4Department of Ophthalmology, Yamagata University School of Medicine, Yamagata 990-9585, Japan

5Research Institute for Promotion of Medical Sciences, Yamagata University Faculty of Medicine, Yamagata 990-9585, Japan

Correspondence to:

Chifumi Kitanaka, email: ckitanak@med.id.yamagata-u.ac.jp

Masashi Okada, email: m-okada@med.id.yamagata-u.ac.jp

Keywords: mixed lineage kinase (MLK); c-Jun N-terminal kinase (JNK); serial transplantation assay; xenograft; brain tumor

Received: August 09, 2017     Accepted: September 22, 2017     Published: October 24, 2017

ABSTRACT

CEP-1347 is a mixed lineage kinase inhibitor tested in a large-scale phase 2/3 clinical trial in early Parkinson’s disease, in which its safety and tolerability, but nevertheless not efficacy, was demonstrated. Here we identify by drug repositioning CEP-1347 as a potential anti-cancer stem cell drug. In vitro, CEP-1347 efficiently induced differentiation and inhibited the self-renewal and tumor-initiating capacities of human cancer stem cells from glioblastoma as well as from pancreatic and ovarian cancers at clinically-relevant concentrations, without impairing the viability of normal fibroblasts and neural stem cells.

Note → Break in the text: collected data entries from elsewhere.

-- ==== Sys2Proof/Machine/Bus.lean ====
section
/-! DEFINITION. The device bus: `receive`, `clock` and the clock broadcast, `reset`, `detach` (R287, R290, R294). -/

namespace Sys2Proof.Machine

/-- `dev[i].receive(A)` (R290): the message is A when it is called (R232). A device that is not there does nothing; HWI has
checked the index. -/
def deviceReceive (i : Nat) (s : State) : Result :=
  match s.bodyAt i with
  | none => .next s
  | some (.clock c) => .next (clockReceive i c (s.gpr.get .a) s)
  | some (.keyboard k) => .next (keyboardReceive i k (s.gpr.get .a) s)
  | some (.disk d) => .next (diskReceive i d (s.gpr.get .a) s)
  | some (.display d) => .next (displayReceive i d (s.gpr.get .a) s)
  | some (.other o) => otherReceive i o s

/-- `dev[i].clock(n)` (R287, R294): the Keyboard and the Display do nothing with it (R322). -/
def deviceClock (i n : Nat) (s : State) : Result :=
  match s.bodyAt i with
  | none => .next s
  | some (.clock c) => clockAdvance i c n s
  | some (.keyboard _) => .next s
  | some (.disk d) => diskAdvance i d n s
  | some (.display _) => .next s
  | some (.other o) => otherAdvance i o s

/-- Clock these devices, in this order; a fault ends it (R250, R252). -/
def clockDevices (n : Nat) : List Nat → State → Result
  | [], s => .next s
  | i :: rest, s => andThen (deviceClock i n s) (clockDevices n rest)

/-- The clock broadcast: every device, in index order, with the step's full cost (R294, D9, log 24). -/
def broadcast (s : State) : Result := clockDevices s.cyc (List.range s.devices.length) s

/-- A device's own `reset()` (R287, R300). What another device will do next is no state of a reference device and stays (log 10). -/
def bodyReset (p : Params) : DeviceBody → DeviceBody
  | .clock _ => .clock clockReset
  | .keyboard _ => .keyboard keyboardReset
  | .disk d => .disk (diskReset p d)
  | .display _ => .display displayReset
  | .other o => .other o

def deviceReset (p : Params) (d : Device) : Device := { d with body := bodyReset p d.body }

/-- A device's own `detach()`: it drops its views (R74, R286, R287). -/
def deviceDetach (d : Device) : Device :=
  match d.body with
  | .display k => { d with body := .display { k with nametable := none, font := none, palette := none } }
  | .clock _ => d
  | .keyboard _ => d
  | .disk _ => d
  | .other _ => d

end Sys2Proof.Machine
end

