theorem receiveAction_ends (a : ReceiveAction) {s0 s : State} (h : Stays s0 s) :
    Ends (Stays s0) (Burnt s0) (receiveAction a s) := by
  cases a with
  | act b => exact busAction_ends b h
  | consume n => exact addCycles_stays h n

theorem receiveActions_ends : ∀ (as : List ReceiveAction) {s0 s : State}, Stays s0 s →
    Ends (Stays s0) (Burnt s0) (receiveActions as s)
  | [], _, _, h => h
  | a :: as, _, _, h => (receiveAction_ends a h).andThen fun _ ht => receiveActions_ends as ht

/-! ### The bus -/

/-- `receive` keeps the invariant, or fires (R290). -/
theorem deviceReceive_ends (i : Nat) {s0 s : State} (h : Stays s0 s) :
    Ends (Stays s0) (Burnt s0) (deviceReceive i s) := by
  unfold deviceReceive
  split
  · exact h
  · exact clockReceive_stays i _ h ‹_›
  · exact keyboardReceive_stays i _ h ‹_›
  · exact diskReceive_stays i _ h ‹_›
  · exact displayReceive_stays i _ h ‹_›
  · unfold otherReceive
    split
    · exact h
    · exact receiveActions_ends _ (((h.moving ‹_›).setBody rfl).stays rfl)

/-- `clock` keeps the invariant, or fires (R294). -/
theorem deviceClock_ends (i n : Nat) {s0 s : State} (h : Stays s0 s) :
    Ends (Stays s0) (Burnt s0) (deviceClock i n s) := by
  unfold deviceClock
  split
  · exact h
  · exact clockAdvance_ends i n h ‹_›
  · exact h
  · exact diskAdvance_ends i n h ‹_›
  · exact h
  · unfold otherAdvance
    split
    · exact h
    · exact busActions_ends _ (((h.moving ‹_›).setBody rfl).stays rfl)

theorem clockDevices_ends (n : Nat) : ∀ (is : List Nat) {s0 s : State}, Stays s0 s →
    Ends (Stays s0) (Burnt s0) (clockDevices n is s)
  | [], _, _, h => h
  | i :: is, _, _, h => (deviceClock_ends i n h).andThen fun _ ht => clockDevices_ends n is ht

/-- The clock broadcast keeps the invariant, or fires (R294). -/
theorem broadcast_ends {s0 s : State} (h : Stays s0 s) : Ends (Stays s0) (Burnt s0) (broadcast s) :=
  clockDevices_ends _ _ h

end Sys2Proof.Machine
end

In vivo, a 10-day systemic administration of CEP-1347 at a dose that was less than 1/10 the mouse equivalent of the dose safely given to humans for 2 years was sufficient to effectively reduce tumor-initiating cancer stem cells within established tumors in mice. Furthermore, the same treatment protocol significantly extended the survival of mice receiving orthotopic implantation of glioma stem cells. Together, our findings suggest that CEP-1347 is a promising candidate for cancer stem cell-targeting therapy and that further clinical and preclinical studies are warranted to evaluate its efficacy in cancer treatment.